/ 24 March 2010

Rebels and Traitors

Rebels and Traitors by Lindsey Davis (Century)

Loyal fans of her Roman private eye Falco who pick up Lindsey Davis’s latest novel, Rebels and Traitors, may be disappointed. Trying to lift the book may provide the first shock: at 750 large-format pages, it is weightier in every sense than the Falco tales. Davis has jumped genres, and Rebels and Traitors is an historical epic. It deals not, as the blurb misleadingly proclaims, with the English Civil War, but with something far more interesting: the English Revolution and what historian Christopher Hill called “the revolt within the revolution”.

Hill is the appropriate historian to invoke, because his equally weighty book, The World Turned Upside Down, was the first history to reveal the scale and scope of that revolution, and the consciously subversive ideals of its articulate working-class makers: not merely the abolition of the monarchy but of class distinction, noble and Church privilege, and patriarchy.

Davis’s protagonist, Gideon Jukes, moves from pondering whether some adjustment in the social order might be justified and possible to battling for the gains of what today we’d call the “left” against the betrayals and broken promises of Cromwell’s post-revolutionary regime.

Juliana Lovell marries a Royalist but never quite buys the ideology, and the vagaries of war bring her and Jukes together. These ordinary characters are made all the more human by the caution with which they approach change. Around them, their families and others — including most memorably the destitute girl Kinchin Tew — also find their world turned upside down by both the horrors of civil war and some intoxicating new ideas about social roles.

The book has power for South African readers on two levels. At surface, it’s an exciting saga of love and war, with some compelling characters and a vivid evocation of the look, smell, and even taste of period and place. Davis says she has long wanted to write a book in which her home town of Birmingham featured; this book follows the struggles from London to the revolutionary Midlands and back.

But drop the costumes and backdrops and this is the story of a country torn apart by — and then emerging from — a civil war. The compromises and conservatism of the new government leave war veterans unpaid and neglected. When they protest, they are fired upon. Many of the former ruling class retain their power and privilege because stability is needed and they know how to run things — especially finance. Popular radical commanders are mysteriously assassinated. Women revolutionaries are forced back to husbands and chores; journalists and satirists are ordered to mute their criticisms in the national interest. Some of this may sound familiar.

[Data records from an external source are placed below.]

/-! ### WellFormed: an ill-formed term for each check -/

theorem test_illFormed_header_short : WellFormed (tableCtx 208) (.loadHeader (List.replicate 25 0)) = false := by decide
theorem test_illFormed_header_place : WellFormed (tableCtx 16) (.loadHeader (List.replicate 26 0)) = false := by decide
theorem test_illFormed_codemap_size : WellFormed (tableCtx 24) (.loadCodemap [1, 2]) = false := by decide
theorem test_illFormed_codemap_place : WellFormed (tableCtx 16) (.loadCodemap [1, 2]) = false := by decide
theorem test_illFormed_dlyS : WellFormed (tableCtx 16) (.dlyS ⟨0, 0x7E, 0⟩) = false := by decide
theorem test_illFormed_dlyL_equal_codes :
    WellFormed { tableCtx 16 with shortDelay := 0x7E } (.dlyL ⟨0, 0x7E, 0⟩) = false := by decide
theorem test_illFormed_xlatFault : WellFormed (tableCtx 16) (.xlatFault ⟨0, 4, 0⟩) = false := by decide
theorem test_illFormed_wr_level : WellFormed (tableCtx 16) (.wr ⟨0, 1, 0⟩) = false := by decide
theorem test_illFormed_wr_delay :
    WellFormed { tableCtx 16 with longDelay := 0 } (.wr ⟨0, 0, 0⟩) = false := by decide
theorem test_illFormed_unmapped : WellFormed (tableCtx 16) (.lvlUnmapped ⟨0, 1, 0⟩) = false := by decide
theorem test_illFormed_add_fm : WellFormed (tableCtx 16) (.lvlAdd ⟨0, 2, 0⟩) = false := by decide
theorem test_illFormed_car_modulator : WellFormed (tableCtx 16) (.lvlFmCar ⟨0, 2, 0⟩) = false := by decide
theorem test_illFormed_car_additive : WellFormed (tableCtx 16) (.lvlFmCar ⟨0, 1, 0⟩) = false := by decide
theorem test_illFormed_mod_carrier : WellFormed (tableCtx 16) (.lvlFmMod ⟨0, 3, 0⟩) = false := by decide
theorem test_illFormed_pair_place : WellFormed (tableCtx 208) (.dlyS ⟨0, 0x7F, 0⟩) = false := by decide

/-! ### Decoding: words written out bit by bit, B IIIIIII VVVVVVVV (R58) -/

theorem test_decode_dlyS : decodeTableWord 16 0b1_1111111_00010010 = some (.dlyS ⟨1, 0x7F, 0x12⟩) := by decide
theorem test_decode_dlyL : decodeTableWord 16 0b0_1111110_11111111 = some (.dlyL ⟨0, 0x7E, 0xFF⟩) := by decide
theorem test_decode_xlatFault : decodeTableWord 16 0b0_0000101_00000000 = some (.xlatFault ⟨0, 5, 0⟩) := by decide
theorem test_decode_wr : decodeTableWord 16 0b0_0000000_00000001 = some (.wr ⟨0, 0, 1⟩) := by decide
theorem test_decode_lvlUnmapped : decodeTableWord 16 0b0_0000100_00010000 = some (.lvlUnmapped ⟨0, 4, 0x10⟩) := by decide
theorem test_decode_lvlAdd : decodeTableWord 16 0b0_0000001_00101010 = some (.lvlAdd ⟨0, 1, 0x2A⟩) := by decide
theorem test_decode_lvlFmCar : decodeTableWord 16 0b1_0000011_00100101 = some (.lvlFmCar ⟨1, 3, 0x25⟩) := by decide
theorem test_decode_lvlFmMod : decodeTableWord 16 0b0_0000010_00101010 = some (.lvlFmMod ⟨0, 2, 0x2A⟩) := by decide
theorem test_decode_loadCodemap : decodeTableWord 24 0x4340C0 = some (.loadCodemap [0xC0, 0x40, 0x43]) := by decide
theorem test_decode_loadHeader :
    decodeTableWord 208 0x4C504F5741524244
      = some (.loadHeader ([0x44, 0x42, 0x52, 0x41, 0x57, 0x4F, 0x50, 0x4C] ++ List.replicate 18 0)) := by decide
/-- R64: the same bits, another bank, another class. -/
theorem test_decode_depends_on_bank :
    decodePair { tableCtx 16 with bank := [(0xC0, 0xFE#8)] } ⟨0, 1, 0x2A⟩ = .lvlFmMod ⟨0, 1, 0x2A⟩ := by decide
/-- R65, 95_test_vectors.md 2.4: with SHORT_DELAY = 0x90, pair `10 00` is no delay. -/
theorem test_decode_delay_bit7 :
    decodePair { tableCtx 16 with shortDelay := 0x90 } (pairOfBytes 0x10 0x00) = .xlatFault ⟨0, 0x10, 0⟩ := by decide
theorem test_decode_nowhere : decode (tableCtx 12) [0, 0] = .error .nothingDue := by decide
theorem test_decode_shortPair : decode (tableCtx 16) [0x01] = .error .shortPair := by decide
/-- R73's example header. -/
theorem test_parseHeader :
    parseHeader [0x44, 0x42, 0x52, 0x41, 0x57, 0x4F, 0x50, 0x4C, 0x02, 0, 0, 0, 0x07, 0, 0, 0, 0x05, 0, 0, 0, 0, 0, 0,
        0x10, 0x11, 0x03]
      = { signature := magic, versionMajor := 2, versionMinor := 0, pairCount := 7, durationMs := 5, hwType := 0,
          format := 0, compression := 0, shortDelay := 0x10, longDelay := 0x11, codemapLen := 3 } := by decide
/-- R40: the second byte of a field is worth 256. -/
theorem test_leValue : leValue [0x34, 0x12] = 0x1234 ∧ leBytes 4 0x0A0B0C0D = [0x0D, 0x0C, 0x0B, 0x0A] := by decide

/-! ### Classifier (95_test_vectors.md 2.1) -/

theorem test_level_range :
    [0x3F, 0x40, 0x55, 0x56].map isLevelRegister = [false, true, true, false] := by decide
theorem test_algorithm_registers :
    [0x40, 0x43, 0x45, 0x46, 0x48, 0x4B, 0x4F, 0x52, 0x55].map (algorithmRegisterFor defaultParams)
      = [some 0xC0, some 0xC0, some 0xC2, none, some 0xC3, some 0xC3, none, some 0xC8, some 0xC8] := by decide
/-- R91, R87: a table is turned away for each of the four conditions. -/
theorem test_tables_turned_away :
    tablesValid defaultAlgoMap defaultCarriers = true
    ∧ tablesValid (defaultAlgoMap.drop 1) defaultCarriers = false
    ∧ tablesValid ((0x3F, 0xC0) :: defaultAlgoMap.drop 1) defaultCarriers = false
    ∧ tablesValid ((0x40, 0x46) :: defaultAlgoMap.drop 1) defaultCarriers = false
    ∧ tablesValid defaultAlgoMap (defaultCarriers.drop 1) = false
    ∧ tablesValid defaultAlgoMap (0x46 :: defaultCarriers.drop 1) = false
    ∧ tablesValid defaultAlgoMap (0x40 :: defaultCarriers.drop 1) = false := by decide
theorem test_carriers :
    [0x40, 0x43, 0x45, 0x46, 0x4B, 0x52, 0x55, 0xC0].map (isCarrier defaultParams)
      = [false, true, true, false, true, false, true, false] := by decide

/-! ### Level unit (95_test_vectors.md 2.2, 2.3) -/

theorem test_satsub :
    (satsub 5 37, satsub 5 0, satsub 5 4, satsub 0 63, satsub 62 63, satsub 63 63, satsub 1000 10)
      = (32, 0, 0, 63, 1, 0, 0) := by decide
theorem test_attenuate :
    [0x25, 0xC3, 0xFF, 0x80].map (attenuate defaultParams 5) = [0x20, 0xC0, 0xFA, 0x80] := by decide
theorem test_attenuate_originalZero : attenuate { defaultParams with atten := .originalZero } 5 0xBF = 0x80 := by decide
/-- R98: a function that returns 64 + 3 for a level of 1 keeps the low six bits, and the KSL bits stay. -/
theorem test_attenuate_mask :
    attenuate { defaultParams with atten := .table (Vector.ofFn fun i => i.val + 66) } 5 0x41 = 0x43 := by decide
theorem test_apply_modulator :
    (applyValue defaultParams 5 [] 0x40 0x2A, applyValue defaultParams 5 [(0xC0, 0x01)] 0x40 0x2A,
      applyValue defaultParams 5 [(0xC0, 0xFE)] 0x40 0x2A, applyValue defaultParams 5 [(0xC0, 0xFF)] 0x40 0x7F)
      = (some 0x2A, some 0x25, some 0x2A, some 0x7A) := by decide
theorem test_apply_edges :
    (applyValue defaultParams 63 [] 0x52 0x3F, applyValue defaultParams 5 [] 0x3F 0x3F,
      applyValue defaultParams 5 [] 0x56 0x3F, applyValue defaultParams 0 [] 0x4F 0x10)
      = (some 0x3F, some 0x3F, some 0x3F, none) := by decide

The discourse that made the Falco books compelling concerned social roles and character formed in a very different society from our own. So it does in Rebels and Traitors. Davis is particularly powerful in portraying women’s experiences: how women become “good” or “bad” and the scope of their choices. Civil war does not simply sweep through and uproot, burn and rape once, but repeatedly, until there is no possibility of rebuilding. That may sound familiar too.

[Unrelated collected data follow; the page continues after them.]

/-- One stream of a thread slot (R41, R46, R93). -/
structure Strm where
  pc : Pc
  /-- STATUS.PL and STATUS.REPCNT; the rest of STATUS follows from the other fields (R93) -/
  pl : BitVec 2
  repcnt : Byte
  fmt : Option FmtF
  rep : Option FmtR
  pend : Option Wait
  late : List Late
  /-- the deadline of a WAIT that a trap or a switch saved as not executed (R152) -/
  deadline : Option Word
  /-- the slot's TGT bit is still to be checked: a firing's start or a trap vector (R40) -/
  entering : Bool
  /-- a line that another module refused, with the cause, until the stream traps at it (R40, R44) -/
  badLine : Option (Word × Byte)
  /-- what the instruction that waits has read already, a record or the store buffer's bytes (R225, R255, R273), and what the first of
  the places on other modules that its probe asks have answered: 0, or the cause that refuses (R251) -/
  snap : List Nat
  asked : List Byte
  /-- the line of another module that this stream has asked for a second time (R45) -/
  reread : Option Word
  deriving DecidableEq, Repr

/-- A handler-table entry with the launch number that the core holds beside it (R114, R363). -/
structure HEntry where
  hw0 : Word
  hw1 : Word
  hw2 : Word
  launch : BitVec 16
  deriving DecidableEq, Repr

/-- A message taken at selection: its input, its channel, its number and its word position in the ring (R127). -/
structure Taken where
  input : Nat
  chan : BitVec 6
  id : Nat
  pos : Nat
  deriving DecidableEq, Repr

/-- The stage instance that a core serves or a firing belongs to: its number, its stage and kind (main or catch-up), its handler,
whether the stage is pure, with its output buffer, and whether it is the last one (R19, R316, R325, R331). -/
structure Serve where
  inst : Nat
  stage : Nat
  catchUp : Bool
  hidx : BitVec 6
  pure : Bool
  ob : Nat
  last : Bool
  deriving DecidableEq, Repr

/-- A fence tracker (R231, R232): its number, its mask, and the covered work that is outstanding: store-buffer entries by number,
engine requests and tasks by sequence number, and whether the block counters are still to be written back. -/
structure Tracker where
  seq : BitVec 16
  /-- the firing that the FENCE belongs to -/
  fseq : BitVec 32
  mask : BitVec 7
  stores : List Nat
  reads : List Nat
  copies : List (BitVec 16)
  tasks : List (BitVec 16)
  laces : List (BitVec 16)
  bbc : List Nat
  deriving DecidableEq, Repr

/-- What a slot keeps of the trapping firing besides its frame while a handler runs: the outcomes that the access stream has still to
follow (R41), the late faults of both streams and their saved deadlines, of each of which the frame holds one (R96, R357; logs 12, 47). -/
structure Kept where
  resolved : List Pc
  xLate : List Late
  aLate : List Late
  xDeadline : Option Word
  aDeadline : Option Word
  deriving DecidableEq, Repr

def Kept.none : Kept := ⟨[], [], [], Option.none, Option.none⟩

/-- One thread slot (R86, R96, R364, R366). -/
structure Slot where
  /-- 0 free, 1 running, 2 suspended, 3 in a trap handler, 4 in a system-call handler (R366) -/
  st : BitVec 3
  /-- the state in which the slot was suspended, to which a resume returns it (R366, R367) -/
  susp : BitVec 3
  s : Vector Word 64
  v : Vector Vec 32
  q : Vector (List Vec) 8
  /-- the predicate stack, top first (R155) -/
  preds : List Word
  x : Strm
  a : Strm
  /-- control-flow outcomes of the execute stream that the access stream has not followed yet (R41) -/
  resolved : List Pc
  /-- what a handler's entry found, for its return -/
  outer : Kept
  /-- words of the slot's view that have been stored and that its depths, fill counts and valid flags do not cover yet (R350) -/
  view : List (Nat × Word)
  /-- scalar registers whose writing instruction a vector fault has cancelled, until its trap (R174) -/
  lost : Word
  trapCause : Byte
  trapPc : Pc
  trapAddr : Word
  trapSeq : BitVec 24
  firing : Word
  path : BitVec 32
  child : Byte
  item : BitVec 40
  /-- the stage firing has emitted its item, to the bindings with these numbers, the owner first (R332, R335) -/
  emitted : Option (List Nat)
  /-- the scoreboard: bit n for s[n] (R88) -/
  board : Word
  taken : List Taken
  /-- the handler entry as it stood at the selection (R140) -/
  entry : HEntry
  launch : BitVec 16
  trackers : List Tracker
  fenceNo : BitVec 16
  /-- TIMEBASE at the firing's start, and the delay-account entries its run time is charged to (R134) -/
  started : Word
  charges : List Nat
  /-- successor handles of the packet (R128) -/
  succ : List Word
  /-- the stage instance of a stage firing (R316, R331) -/
  stageOf : Option Serve
  deriving DecidableEq, Repr

def Strm.reset : Strm := ⟨0, 0, 0, none, none, none, [], none, false, none, [], [], none⟩
def HEntry.zero : HEntry := ⟨0, 0, 0, 0⟩

/-- A free slot (R86, R364). Log 2 (DESIGN CHOICE: no value is given for the registers before any firing). -/
def Slot.reset : Slot where
  st := 0
  susp := 0
  s := Vector.replicate 64 0
  v := Vector.replicate 32 0
  q := Vector.replicate 8 []
  preds := []
  x := Strm.reset
  a := Strm.reset
  resolved := []
  outer := Kept.none
  view := []
  lost := 0
  trapCause := 0
  trapPc := 0
  trapAddr := 0
  trapSeq := 0
  firing := 0
  path := 0
  child := 0
  item := 0
  emitted := none
  board := 0
  taken := []
  entry := HEntry.zero
  launch := 0
  trackers := []
  fenceNo := 0
  started := 0
  charges := []
  succ := []
  stageOf := none

/-- A message that holds space in a ring: its number, its first word's place in the ring, its words, its arrival time, whether a
firing has taken it, and whether its space has been given back while an older message still holds space (R117, R127). -/
structure RingMsg where
  id : Nat
  pos : Nat
  len : Nat
  arrival : Word
  taken : Bool
  freed : Bool
  deriving DecidableEq, Repr

/-- A ring: its write position in words and the messages that hold space, in ring order (R117). -/
structure Ring where
  w : Nat
  msgs : List RingMsg
  deriving DecidableEq, Repr

/-- A message in the overflow heap (R130). -/
structure HeapMsg where
  chan : BitVec 6
  words : List Word
  arrival : Word
  deriving DecidableEq, Repr

/-- A delay account (R133). -/
structure Account where
  msgs : Word
  transit : Word
  queue : Word
  run : Word
  deriving DecidableEq, Repr

/-- The channel unit of a core (R114, R117, R125, R130, R133). `cfg` holds EN, CAP and BASE; COUNT and HEAP follow from the rings. -/
structure Channels where
  cfg : Vector Word 64
  rings : NMap Ring
  heap : List HeapMsg
  nextId : Nat
  handlers : Vector HEntry 64
  /-- entries in the order of their last firings' starts, the latest first (R123) -/
  fired : List Nat
  accounts : NMap Account
  deriving DecidableEq, Repr

/-- A circular buffer (R192). -/
structure CBuf where
  fill : BitVec 12
  free : BitVec 12
  ppos : BitVec 11
  cpos : BitVec 11
  lsize : BitVec 4
  base : BitVec 14
  deriving DecidableEq, Repr

/-- A take that waits (R195): its stream's slot and stream, its buffer and side, and its count. -/
structure TakeWait where
  slot : Nat
  acc : Bool
  buf : Nat
  fill : Bool
  n : Nat
  deriving DecidableEq, Repr

/-- A store-buffer entry (R208, R224): its number, the slot and stream that stored, its line's place and the home of its page, the bytes
it holds, whether it is a release, when it was sent, and the page it lies in, for the dirty log and the report of a failure. -/
structure SBEntry where
  id : Nat
  slot : Nat
  acc : Bool
  fseq : BitVec 32
  /-- flat key of the line; for another module's line the key there -/
  line : Nat
  rkey : Nat
  module : BitVec 13
  home : Nat
  mask : Word
  data : Vec
  release : Bool
  sent : Option Word
  va : Word
  /-- the sequence number of the vector store that wrote to it, for which younger accesses of the slot wait until it has performed, and the
  address of the lowest lane that did (R166, R174) -/
  vec : Option (BitVec 16 × Word)
  deriving DecidableEq, Repr

/-- What became of an operation in the dispatch ring (R173). -/
inductive DState where
  | issued
  | completed
  | faulted
  | cancelled
  deriving DecidableEq, Repr

/-- An entry of the dispatch ring (R173). -/
structure DEntry where
  seq : BitVec 16
  pc : Pc
  word : IWord
  slot : Nat
  st : DState
  status : Byte
  /-- elements or rows written, and whether the operation was resumed (R264, R308) -/
  done : BitVec 32
  res : Bool
  deriving DecidableEq, Repr

/-- Who issued an engine request or a matrix task, where it stood, its sequence number and status register, and its firing's launch
(R249, R287, R363). -/
structure Ticket where
  slot : Nat
  acc : Bool
  fseq : BitVec 32
  pc : Pc
  seq : BitVec 16
  d : BitVec 6
  launch : BitVec 16
  deriving DecidableEq, Repr

/-- The rows of a GATH: their length, ZPAD, the index size and the list (R262, R263). -/
structure Gather where
  row : Nat
  zpad : Bool
  wide : Bool
  off : Nat
  deriving DecidableEq, Repr

/-- A copy or gather request in the command FIFO (R248, R249): `dims` are the dimensions with their strides, the fastest first (R255);
`total` elements or rows, the first `done` of them written. Beyond them `early` are those that a load may see new already, with what they
replaced and what they wrote, and `ahead` what elements not yet in turn have been read to deliver (R256). -/
structure Req where
  tk : Ticket
  ctl : Word
  src : Word
  dst : Word
  dims : List (Nat × Int × Int)
  gather : Option Gather
  total : Nat
  done : Nat
  early : List (Nat × Nat × Nat)
  ahead : List (Nat × Nat)
  resumed : Bool
  deriving DecidableEq, Repr

/-- A stop of an itinerary (R270). -/
structure TourStop where
  lcore : BitVec 12
  slot : Nat
  hold : Byte
  deriving DecidableEq, Repr

/-- A tour (R273, R274, R278): the tile's place, its size, its bytes as the home held them when it accepted the request (none for another
module's until they are read), whether they have been read, whether its status is written, and its masks, reports and end. -/
structure Tour where
  tk : Ticket
  ctl : Word
  tile : Word
  tsz : Nat
  stops : List TourStop
  data : Option Nat
  read : Bool
  told : Bool
  visited : BitVec 16
  overrun : BitVec 16
  skipped : BitVec 16
  poisoned : BitVec 16
  reports : Nat
  ended : Bool
  deriving DecidableEq, Repr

The book has its flaws. Those not fascinated by the minutiae of battle strategy and political faction-fighting may find those sections overlong. The omniscient author’s perspective — a large step away from Falco’s first-person narration — tempts Davis to tell us rather too often: “… and this was to be the origin of …” She seeks a voice in dialogue that is neither archaic nor over-modern; mostly, it works, but occasionally the level of formality produces literally unspeakable sentences.

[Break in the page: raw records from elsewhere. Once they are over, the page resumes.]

-- ==== Sys2Proof/Machine/Issue.lean ====
section
/-!
DEFINITION. Issue of one instruction of each format: the checks at decode (R41, R46 to R51, R56 step 4, R89, R91), the waits on queues
(R89, R90), one repetition at a time under REP (R51, R52), and what follows the instruction's own effect: the stream moves on, or a trap
is taken.
-/
namespace Sys2Proof.Machine

/-- What an instruction's entry says about its issue: OP, the fields it uses, whether it takes FMT and REP, and the stream in which it
must stand. -/
structure Entry where
  op : Byte
  u : Used
  fmt : Bool
  rep : Bool
  str : Option Bool
  deriving DecidableEq, Repr

/-- The instruction has completed: its prefixes are consumed and the stream moves on, or the next repetition follows (R47, R51). -/
def Strm.retire (st : Strm) : Strm :=
  let st := { st with pend := none, deadline := none, snap := [], asked := [], reread := none }
  if st.rep.isSome && (1#8).ult st.repcnt then { st with repcnt := st.repcnt - 1 }
  else { st with fmt := none, rep := none, repcnt := 0, pc := nextPc st.pc }

def State.retire (s : State) (t : StreamId) : State := (s.modStrm t Strm.retire).completed t

/-- R51: with COUNT = 0, or with no repetition left, the instruction performs nothing and the prefixes are consumed. -/
def State.consume (s : State) (t : StreamId) : State :=
  s.modStrm t fun st => { st with fmt := none, rep := none, repcnt := 0, pc := nextPc st.pc, reread := none }

/-- What follows an instruction's body; a trap leaves the state as the instruction found it (R6, R56). -/
def State.finish (s : State) (t : StreamId) : Run State → State
  | .ok s' => s'.retire t
  | .error (.trap cause addr) => s.precise t cause addr
  | .error (.walkFault addr) => s.trapEntry t 0x04 addr 0 (some (granuleOf addr))
  | .error (.hold s') => s'

/-- Only RND of an FMT may be set before an instruction other than MTASK (R50). -/
def fmtPlain (p : FmtF) : Bool := p.ta == 0 && p.tb == 0 && p.tc == 0 && p.ts == 0 && p.slc == 0 && !p.pset

/-- R41, R48: the instruction stands in the wrong stream, or a prefix is pending that it does not take. -/
def Entry.illegal (e : Entry) (t : StreamId) (st : Strm) : Bool :=
  (match e.str with | some a => a != t.acc | none => false) || (st.fmt.isSome && !e.fmt) || (st.rep.isSome && !e.rep)

/-- R50: the fields of a pending FMT, and the instruction's own rounding field, for an instruction other than MTASK. -/
def fmtBad (st : Strm) (ownRnd : Bool) : Bool :=
  match st.fmt with
  | some p => !fmtPlain p || ownRnd
  | none => false

/-- The rounding code: FMT's, otherwise the instruction's own (R50). -/
def Strm.rm (st : Strm) (own : Nat) : Nat :=
  match st.fmt with
  | some p => p.rnd.toNat
  | none => own

/-- The stream has nothing left before the END that ends the firing: the access stream has followed every transfer, the execute stream has
none to follow (R41, R128). -/
def State.atEnd (s : State) (t : StreamId) (acc : Bool) : Bool :=
  let sl := s.slot t
  let pc := (sl.strm acc).pc
  (!acc || sl.resolved.isEmpty) &&
    match s.icLine t.core (pcLine pc) with
    | some l => opOf (slotWord l (pcSlot pc)) == 0x17 && !slotStream l (pcSlot pc)
    | none => false

/-- How the queues let an instruction issue (R89, R128). -/
inductive Gate where
  | go
  | wait
  | illegal
  deriving DecidableEq, Repr

def Gate.and : Gate → Gate → Gate
  | .illegal, _ => .illegal
  | _, .illegal => .illegal
  | .wait, _ => .wait
  | _, .wait => .wait
  | .go, .go => .go

/-- A read of an empty queue waits; once the execute stream stands at END nothing can fill it and the read traps (R128). -/
def State.readGate (s : State) (t : StreamId) (uses : Bool) (k : Nat) : Gate :=
  if !uses then .go
  else if !queueOk (readQueues t.acc) k then .illegal
  else if ((s.slot t).queue k).isEmpty then (if t.acc && s.atEnd t false then .illegal else .wait)
  else .go

/-- A write to a full queue waits; at END it completes by discarding its entry (R128). -/
def State.writeGate (s : State) (t : StreamId) (uses : Bool) (k : Nat) : Gate :=
  if !uses then .go
  else if !queueOk (writeQueues t.acc) k then .illegal
  else if 8 ≤ ((s.slot t).queue k).length then (if s.atEnd t (!t.acc) then .go else .wait)
  else .go

/-! ### Format A -/

def State.onceA (s : State) (t : StreamId) (e : Entry) (body : StreamId → FmtA → State → Run State) (f : FmtA) : State :=
  let q := queueUseA e.op f
  match ((s.writeGate t q.d f.d.toNat).and (s.readGate t q.a f.a.toNat)).and (s.readGate t q.c f.c.toNat) with
  | .illegal => s.precise t 0x01 none
  | .wait => s
  | .go => s.finish t (body t f s)

/-- A field names a queue that the stream may not use; it is decoded so under a COUNT of 0 too (R51, R56 step 4, R89). -/
def queueIllegalA (op : Byte) (acc : Bool) (f : FmtA) : Bool :=
  let q := queueUseA op f
  (q.d && !queueOk (writeQueues acc) f.d.toNat) || (q.a && !queueOk (readQueues acc) f.a.toNat) ||
    (q.c && !queueOk (readQueues acc) f.c.toNat)

def State.runA (s : State) (t : StreamId) (e : Entry) (stepOk : FmtA → Bool) (body : StreamId → FmtA → State → Run State)
    (f : FmtA) : State :=
  let st := s.strm t
  if e.illegal t st || fmtBad st (f.md.extractLsb' 0 3 != 0) then s.precise t 0x01 none
  else
    match st.rep with
    | none => s.onceA t e body f
    | some r =>
      if queueIllegalA e.op t.acc f then s.precise t 0x01 none
      else if r.count = 0 then s.consume t
      else if !repOkA e.u (queueUseA e.op f) t.acc f r then s.precise t 0x01 none
      else if st.repcnt = 0 then s.consume t
      else
        let f' := stepA f (r.count - st.repcnt).toNat r
        if stepOk f' then s.onceA t e body f' else s.precise t 0x01 none

/-- Run an instruction of format A for the stream that issues. `stepOk` says of a repetition's fields that they hold values the entry
defines (R29). -/
def issueA (e : Entry) (stepOk : FmtA → Bool) (body : StreamId → FmtA → State → Run State) (f : FmtA) (s : State) :
    Host.Outcome State Fault Refusal :=
  match s.cur with
  | .stream t => .next (s.runA t e stepOk body f)
  | _ => .next s

def anyFields (_ : FmtA) : Bool := true

/-! ### Format V -/

/-- A late condition of a vector memory instruction: status, address of the lowest faulting lane, and whether a walk failed (R165). -/
structure VLate where
  status : Byte
  addr : Word
  walk : Bool
  deriving DecidableEq, Repr

/-- How a vector instruction has ended at issue: it has performed, its bytes stand in the store buffer, or it has met a late condition
(R173, R174). -/
inductive VEnd where
  | performed
  | buffered
  | late (l : VLate)
  deriving DecidableEq, Repr

/-- A vector instruction issues (R404). -/
def State.countVector (s : State) (t : StreamId) : State := s.modCore t.core fun c => c.pmCount 0x05 (some t.slot) 1

/-- A vector instruction of the slot has met a late condition, and its stream has not heard of it yet (R174). -/
def Slot.vecFaulted (sl : Slot) : Bool := sl.x.late.any (·.kind == .vector) || sl.a.late.any (·.kind == .vector)

/-- A younger vector instruction than one that has faulted: it takes its number and its place in the ring and does nothing more; nobody
reads the scalar register that it names before the trap (R52, R173, R174). -/
def State.cancelV (s : State) (t : StreamId) (word : IWord) (sw : Word) : State :=
  (((s.modSlot t fun sl => { sl with lost := sl.lost ||| sw }).countVector t).dispatch t word .cancelled 0).retire t

/-- The instruction takes its sequence number and its entry in the ring, which a store whose bytes are buffered has still to complete (R173);
a late condition is left pending (R174). -/
def State.finishV (s : State) (t : StreamId) (word : IWord) : Run (State × VEnd) → State
  | .ok (s', .performed) => ((s'.countVector t).dispatch t word .completed 0).retire t
  | .ok (s', .buffered) => ((s'.countVector t).dispatch t word .issued 0).retire t
  | .ok (s', .late l) =>
    let seq := (s'.core t.core).dseq
    (((s'.countVector t).dispatch t word .faulted l.status).retire t).modStrm t fun st =>
      st.alsoLate [⟨0x0C, l.addr, l.status ++ seq, .vector, s'.time, none⟩]
  | .error (.trap cause addr) => s.precise t cause addr
  | .error (.walkFault addr) => s.trapEntry t 0x04 addr 0 (some (granuleOf addr))
  | .error (.hold s') => s'

def State.onceV (s : State) (t : StreamId) (e : Entry) (body : StreamId → FmtV → State → Run (State × VEnd)) (f : FmtV) :
    State :=
  match (s.writeGate t (f.qd && e.u.d) f.d.toNat).and (s.readGate t (f.qa && e.u.a) f.a.toNat) with
  | .illegal => s.precise t 0x01 none
  | .wait => s
  | .go =>
    match body t f s with
    | .ok r =>
      if (s.slot t).vecFaulted then s.cancelV t (packV e.op f) (usesV e.op e.u f).sw else s.finishV t (packV e.op f) (.ok r)
    | .error e' => s.finishV t (packV e.op f) (.error e')

/-- A vector instruction names a queue against its direction (R89). -/
def queueIllegalV (u : Used) (t : StreamId) (f : FmtV) : Bool :=
  (f.qd && u.d && !queueOk (writeQueues t.acc) f.d.toNat) || (f.qa && u.a && !queueOk (readQueues t.acc) f.a.toNat)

Historical epics are the only genre novels ever credited as serious enough for Britain’s Booker Prize — even when others such as science fiction and fantasy say more and say it better. Perhaps 2009 Booker winner (for a historical novel) Hilary Mantel had it in mind to protect her turf when she damned Rebels and Traitors as “disappointing and exhausting”. It is neither. This story of ordinary people caught in huge events, determined to win justice and stop leaders selling out, speaks across the centuries. It’s a story we could write — but have not yet fully written — about Khayelitsha, Cradock, and the East Rand.